Galatians 2
The meeting at Jerusalem
1 It was not till fourteen years had passed that I went up to Jerusalem again. I went with Barnabas and took Titus with me.
2 I went there as the result of a revelation, and privately I laid before the leading men the Good News as I proclaim it among the pagans; I did so for fear the course I was adopting or had already adopted would not be allowed.
3 And what happened? Even though Titus who had come with me is a Greek, he was not obliged to be circumcised.
4 The question came up only because some who do not really belong to the brotherhood have furtively crept in to spy on the liberty we enjoy in Christ Jesus, and want to reduce us all to slavery.
5 I was so determined to safeguard for you the true meaning of the Good News, that I refused even out of deference to yield to such people for one moment.
6 As a result, these people who are acknowledged leaders – not that their importance matters to me, since God has no favourites – these leaders, as I say, had nothing to add to the Good News as I preach it.
7 On the contrary, they recognised that I had been commissioned to preach the Good News to the uncircumcised just as Peter had been commissioned to preach it to the circumcised.

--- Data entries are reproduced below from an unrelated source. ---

-- ==== Sys2Proof/Laws/Keep.lean ====
section
/-! SUPPORT. Properties of one bank, and of the queues of banks, that every move keeps. -/

namespace Sys2Proof.Machine

/-! ### The wake-wait list and the fill queue -/

theorem Move.queues {i : Prop} {s t : State} (h : Move i s t) (hs : s.QueuesHold) : t.QueuesHold := by
  have same : ∀ {u : State}, u.waitList = s.waitList → u.fillQueue = s.fillQueue →
      (∀ b, (u.bank b).power = (s.bank b).power) → u.QueuesHold := hs.of_power
  cases h with
  | calm h => exact h.queues hs
  | outside => exact same rfl rfl fun _ => rfl
  | pop => exact same rfl rfl fun _ => rfl
  | answer g x d => exact same (by simp) (by simp) (by simp)
  | bind g n _ => exact same (by simp) (by simp) (by simp)
  | hold r w _ => exact same (by simp) (by simp) (by simp)
  | pass x rest _ =>
    refine same ?_ ?_ fun b => by rw [State.passResponse_bank]
    all_goals unfold State.passResponse; dsimp only; split <;> simp
  | drop => exact same (by simp) (by simp) (by simp)
  | park r _ _ => exact same (by simp) (by simp) (by simp)
  | parkAndWake r _ present low =>
    have h1 : (s.setParked (s.parked ++ [s.entryFor r])).QueuesHold := same (by simp) (by simp) (by simp)
    refine h1.joinWait r.bank Bank.woken rfl ?_ ?_ <;> rcases low with h | h <;> simp [h]
  | parkAbsent r _ _ _ => exact same (by simp) (by simp) (by simp)
  | free c x rest _ => exact hs.updBank c _ Iff.rfl Iff.rfl
  | fillMark c g _ => exact hs.updBank c _ (by simp) (by simp)
  | mark c first count m _ => exact hs.updBank c _ (by simp) (by simp)
  | pgood c v => exact hs.updBank c _ Iff.rfl Iff.rfl
  | nextStage c _ _ => exact hs.updBank c _ (by simp) (by simp)
  | failAttempt c _ => exact State.failAttempt_queues hs
  | rejoin c h =>
    exact hs.joinWait c (fun k => { k with power := .waiting }) rfl (by simp [h.ramping]) (by simp [h.ramping])
  | fault c cause h =>
    have h1 : (s.toFault c).QueuesHold := by
      refine hs.leaveFill c rfl rfl ?_ ?_ ?_
      · intro b hb; rw [State.toFault_bank, State.bank_updBank]; simp [hb]
      · rw [State.toFault_bank]
        have : (s.bank c).power ≠ .waiting := by
          rcases h with h | h
          · simp [h.ramping]
          · intro hw; simp [Bank.railUp, hw] at h
        simp [this]
      · rw [State.toFault_bank]; simp
    have power : ∀ (n : Nat) (u : State) (b : BankId), ((u.expelBank c .faulted n).bank b).power = (u.bank b).power := by
      intro n
      induction n with
      | zero => intro u b; rfl
      | succ n ih =>
        intro u b; unfold State.expelBank; split
        · rfl
        · rw [ih, State.expel_bank]; simp
    have fields : ∀ (n : Nat) (u : State), (u.expelBank c .faulted n).waitList = u.waitList ∧
        (u.expelBank c .faulted n).fillQueue = u.fillQueue := by
      have ans : ∀ (q : List Entry) (u : State), (u.answerEntries .faulted q).waitList = u.waitList ∧
          (u.answerEntries .faulted q).fillQueue = u.fillQueue := by
        intro q
        induction q with
        | nil => intro u; exact ⟨rfl, rfl⟩
        | cons e q ih => intro u; unfold State.answerEntries; simpa using ih (u.answer e.req.tag .faulted [])
      intro n
      induction n with
      | zero => intro u; exact ⟨rfl, rfl⟩
      | succ n ih =>
        intro u; unfold State.expelBank; split
        · exact ⟨rfl, rfl⟩
        · rename_i before e after _
          have h2 := ih (u.expel before e after .faulted)
          unfold State.expel at h2 ⊢
          rw [h2.1, h2.2, (ans _ _).1, (ans _ _).2]; exact ⟨rfl, rfl⟩
    have slots : ∀ (q : List Slot) (u : State) (x : Status), (u.answerSlots x q).waitList = u.waitList ∧
        (u.answerSlots x q).fillQueue = u.fillQueue := by
      intro q
      induction q with
      | nil => intro u x; exact ⟨rfl, rfl⟩
      | cons e q ih => intro u x; unfold State.answerSlots; rw [(ih _ _).1, (ih _ _).2]; split <;> simp
    refine h1.of_power ?_ ?_ ?_
    · exact ((fields _ _).1).trans (slots _ _ _).1
    · exact ((fields _ _).2).trans (slots _ _ _).2
    · intro b; exact (power _ _ b).trans (by rw [State.answerSlots_bank])
  | setGlobal => exact same rfl rfl fun _ => rfl
  | configure c x h _ _ =>
    have hc : (s.bank c).power = .off ∨ (s.bank c).power = .retain ∨ (s.bank c).power = .fault := of_decide_eq_true h
    have hp : ((s.bank c).configured x).power = (s.bank c).power ∨
        ((s.bank c).power = .retain ∧ ((s.bank c).configured x).power = .off) := by
      unfold Bank.configured; dsimp only
      split
      · split
        · exact .inr ⟨‹_›, rfl⟩
        · left; split <;> split <;> simp
      · exact .inl rfl
    refine hs.updBank c _ ?_ ?_ <;> rcases hp with hp | ⟨h1, h2⟩
    · rw [hp]
    · simp [h1, h2]
    · rw [hp]
    · simp [h1, h2]
  | setWindow w x _ _ => exact same (by simp) (by simp) (by simp)
  | setLink => exact same rfl rfl fun _ => rfl
  | expel before e after _ x =>
    have ans : ∀ (q : List Entry) (u : State), (u.answerEntries x q).waitList = u.waitList ∧
        (u.answerEntries x q).fillQueue = u.fillQueue := by
      intro q
      induction q with
      | nil => intro u; exact ⟨rfl, rfl⟩
      | cons e q ih => intro u; unfold State.answerEntries; simpa using ih (u.answer e.req.tag x [])
    refine same ?_ ?_ fun b => by rw [State.expel_bank]; simp
    · exact (ans _ _).1.trans (by simp)
    · exact (ans _ _).2.trans (by simp)
  | reload c => exact hs.updBank c _ (by simp) (by simp)
  | clearFault c h => exact hs.updBank c _ (by simp [h, Bank.cleared]) (by simp [h, Bank.cleared])
  | clearCount c => exact hs.updBank c _ Iff.rfl Iff.rfl
  | tick clock =>
    refine same rfl rfl fun b => ?_
    have : State.bank { s.mapBanks (fun _ k => k.tick) with clock := clock, parked := s.parked.map Entry.tick } b
        = (s.bank b).tick := State.bank_mapBanks s _ b
    rw [this]; simp
  | pinReset p =>
    have hb : ∀ b, (State.bank { State.afterPinReset p with pending := s.pending } b).power = .off := by
      intro b; simp [State.bank, State.afterPinReset, Bank.reset]
    refine ⟨List.nodup_nil, fun b => ?_, List.nodup_nil, fun b => ?_⟩ <;> rw [hb] <;>
      simp [State.afterPinReset, State.reset]

theorem MoveRun.queues {i : Prop} {s t : State} (h : MoveRun i s t) (hs : s.QueuesHold) : t.QueuesHold := by
  induction h with
  | refl => exact hs
  | tail _ hm ih => exact hm.queues ih

/-- What a run of moves does to a bank. -/
theorem MoveRun.bank {i : Prop} {s t : State} (h : MoveRun i s t) (hs : s.QueuesHold) (b : BankId) :
    BankRun (s.bank b) (t.bank b) := by
  induction h with
  | refl => exact .refl
  | tail hr hm ih => exact ih.trans (hm.bank (MoveRun.queues hr hs) b)

/-- What a command does to a bank. -/
theorem exec_bank {c : Instr} {s t : State} (hs : s.QueuesHold) (h : exec c s = .next t) (b : BankId) :
    BankRun (s.bank b) (t.bank b) := (exec_moves hs h).bank hs b

/-- A property of a bank that every change keeps is kept by a run of changes. -/
theorem BankRun.keep {P : Bank → Prop} (hP : ∀ {k k'}, BankMove k k' → P k → P k') {k k' : Bank} (h : BankRun k k')
    (hk : P k) : P k' := by
  induction h with
  | refl => exact hk
  | tail _ hm ih => exact hP hm ih

/-! ### Properties of one bank -/

theorem Bank.configured_cases (k : Bank) (c : BankConfig) : (k.configured c).config = c ∧ (k.configured c).port = k.port ∧
    (k.configured c).drainKind = k.drainKind ∧ (k.configured c).drainTarget = k.drainTarget ∧
    (k.configured c).wakeKind = k.wakeKind ∧ (k.configured c).charge = k.charge ∧
    ((k.configured c).power = k.power ∨ (k.power = .retain ∧ (k.configured c).power = .off)) ∧
    ((k.configured c).marks = k.marks ∨ (k.configured c).marks = Vector.replicate 32 .lost) ∧
    (k.power = .retain → (k.configured c).power = .off → (k.configured c).marks = Vector.replicate 32 .lost) ∧
    (k.power = .retain → c.present = false → (k.configured c).power = .off) := by
  unfold Bank.configured; dsimp only
  split
  · rename_i hr
    split
    · rename_i hp
      refine ⟨rfl, rfl, rfl, rfl, rfl, rfl, .inr ⟨hr, rfl⟩, .inr rfl, fun _ _ => rfl, fun _ _ => rfl⟩
    · rename_i hp
      split <;> split <;>
        simp_all [Bank.loseAll]
  · rename_i hr
    simp_all

theorem BankMove.portBounded {k k' : Bank} (h : BankMove k k') (hk : k.PortBounded) : k'.PortBounded := by
  have same : ∀ {j : Bank}, j.port.slots = k.port.slots → j.PortBounded := by
    intro j hj; unfold Bank.PortBounded Port.fillSlots at *; rw [hj]; exact hk
  have fewer : ∀ {j : Bank}, j.port.slots.Sublist k.port.slots → j.PortBounded := by
    intro j hj
    exact ⟨hj.length_le.trans hk.1, (hj.countP_le).trans hk.2⟩
  cases h with
  | send x room _ hx =>
    have hr : k.port.slots.length < Config.slotCapacity := of_decide_eq_true room
    refine ⟨by simp; omega, ?_⟩
    rw [Bank.forwarded_fillSlots, if_neg hx]; exact hk.2
  | fillWrite x takes _ =>
    have ht := of_decide_eq_true takes
    have hr : k.port.slots.length < Config.slotCapacity := of_decide_eq_true ht.2
    have h1 : k.port.fillSlots < Config.fillSlotCapacity := ht.1
    refine ⟨by simp [Bank.withFill, Bank.withPort]; omega, ?_⟩
    have : (k.withFill x).port.fillSlots ≤ k.port.fillSlots + 1 := by
      simp only [Bank.withFill, Bank.withPort, Port.fillSlots, List.countP_append, List.countP_cons, List.countP_nil]
      split <;> omega
    omega
  | free x rest h => exact fewer (by rw [h]; exact List.sublist_cons_self x rest)
  | orphan =>
    refine ⟨by simpa [Bank.orphaned, Bank.withPort] using hk.1, ?_⟩
    have : k.orphaned.port.fillSlots = k.port.fillSlots := by
      simp only [Bank.orphaned, Bank.withPort, Port.fillSlots, List.countP_map]
      congr 1; funext x
      rcases x with ⟨h, _⟩; cases h <;> simp [Slot.orphaned]
    rw [this]; exact hk.2
  | sync n => exact same (by simp)
  | reload => exact same (by simp)
  | clearCount => exact same rfl
  | woken _ _ => exact same (by simp)
  | granted n _ => exact same (by simp)
  | nextStage _ => exact same (by simp)
  | release _ => exact same rfl
  | rampToFilling _ => exact same rfl
  | rampToOn n _ => exact same (by simp)
  | attemptFailed _ => exact same (by simp)
  | retry _ => exact same rfl
  | filled n _ => exact same (by simp)
  | cancelled n _ => exact same (by simp)
  | drain x t _ _ => exact same (by simp)
  | retarget t _ => exact same rfl
  | lowered _ _ => exact same (by simp)
  | toOff _ => exact same (by simp)
  | fault _ => exact fewer (by simp [Bank.faulted, Bank.loseAll])
  | cleared _ => exact same rfl
  | mark _ _ m _ => exact same (by simp)
  | configured c _ _ _ => exact same (by rw [(k.configured_cases c).2.1])
  | tick => exact same (by simp)
  | pgood v => exact same rfl
  | reset v => exact ⟨by simp [Bank.reset, Port.reset], by simp [Bank.reset, Port.reset, Port.fillSlots]⟩

theorem allLost (g : Segment) : (Vector.replicate 32 Mark.lost)[g] = .lost := by simp

theorem BankMove.marksHold {k k' : Bank} (h : BankMove k k') (hk : k.MarksHold) : k'.MarksHold := by
  have same : ∀ {j : Bank}, j.marks = k.marks → (j.power = .off ∨ j.power = .fault → k.power = .off ∨ k.power = .fault) →
      j.MarksHold := fun hm hp hj g => by rw [hm]; exact hk (hp hj) g
  have up : ∀ {j : Bank}, j.power ≠ .off → j.power ≠ .fault → j.MarksHold :=
    fun h1 h2 hj => absurd hj (not_or.2 ⟨h1, h2⟩)
  have lost : ∀ {j : Bank}, j.marks = Vector.replicate 32 .lost → j.MarksHold := fun hm _ g => by rw [hm]; exact allLost g
  cases h with
  | sync n => exact same (by simp) (by simp)
  | reload => exact same (by simp) (by simp)
  | send x _ up _ => exact same (by simp) (by simp)
  | fillWrite x _ _ => exact same (by simp) (by simp)
  | free x rest _ => exact same rfl id
  | orphan => exact same (by simp) (by simp)
  | clearCount => exact same rfl id
  | woken _ _ => exact up (by simp) (by simp)
  | granted n _ => exact up (by simp) (by simp)
  | nextStage h => exact up (by simp [h]) (by simp [h])
  | release _ => exact same rfl id
  | rampToFilling _ => exact up (by simp) (by simp)
  | rampToOn n _ => exact up (by simp) (by simp)
  | attemptFailed h => exact up (by simp [h]) (by simp [h])
  | retry _ => exact up (by simp) (by simp)
  | filled n _ => exact up (by simp) (by simp)
  | cancelled n _ => exact up (by simp) (by simp)
  | drain x t _ _ => exact up (by simp) (by simp)
  | retarget t h => exact up (by simp [h]) (by simp [h])
  | lowered h _ =>
    unfold Bank.lowered; dsimp only; split
    · exact lost rfl
    · exact up (by simp) (by simp)
    · exact up (by simp) (by simp)
  | toOff _ => exact lost rfl
  | fault _ => exact lost rfl
  | cleared h => exact same rfl fun _ => .inr h
  | mark n m x h =>
    have := of_decide_eq_true h
    refine up ?_ ?_ <;> rcases this with h | h | h | h <;> simp [h]
  | configured c _ _ _ =>
    obtain ⟨_, _, _, _, _, _, hp, hm, hl, _⟩ := k.configured_cases c
    rcases hp with hp | ⟨h1, h2⟩
    · rcases hm with hm | hm
      · exact same hm (by rw [hp]; exact id)
      · exact lost hm
    · exact lost (hl h1 h2)
  | tick => exact same (by simp) (by simp)
  | pgood v => exact same rfl id
  | reset v => exact lost rfl

theorem Bank.railUp_iff {k : Bank} : k.railUp = true ↔ k.power = .filling ∨ k.power = .on ∨ k.power = .draining := by
  simp [Bank.railUp]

8 The same person whose action had made Peter the apostle of the circumcised had given me a similar mission to the pagans.
9 So, James, Cephas and John, these leaders, these pillars, shook hands with Barnabas and me as a sign of partnership: we were to go to the pagans and they to the circumcised.[*a]
10 The only thing they insisted on was that we should remember to help the poor, as indeed I was anxious to do.
Peter and Paul at Antioch
11 When Cephas came to Antioch, however, I opposed him to his face, since he was manifestly in the wrong.
12 His custom had been to eat with the pagans,[*b] but after certain friends of James arrived he stopped doing this and kept away from them altogether for fear of the group that insisted on circumcision.
13 The other Jews joined him in this pretence, and even Barnabas felt himself obliged to copy their behaviour.
14 When I saw they were not respecting the true meaning of the Good News, I said to Cephas in front of everyone, ‘In spite of being a Jew, you live like the pagans and not like the Jews, so you have no right to make the pagans copy Jewish ways’.
The Good News as proclaimed by Paul
15 ‘Though we were born Jews and not pagan sinners,
16 we acknowledge that what makes a man righteous is not obedience to the Law, but faith in Jesus Christ. We had to become believers in Christ Jesus no less than you had, and now we hold that faith in Christ rather than fidelity to the Law is what justifies us, and that no one can be justified[*c] by keeping the Law.
17 Now if we were to admit that the result of looking to Christ to justify us is to make us sinners like the rest, it would follow that Christ had induced us to sin, which would be absurd.
18 If I were to return to a position I had already abandoned, I should be admitting I had done something wrong.
19 In other words, through the Law I am dead to the Law, so that now I can live for God. I have been crucified with Christ,
20 and I live now not with my own life but with the life of Christ who lives in me. The life I now live in this body I live in faith: faith in the Son of God who loved me and who sacrificed himself for my sake.
21 I cannot bring myself to give up God’s gift: if the Law can justify us, there is no point in the death of Christ.’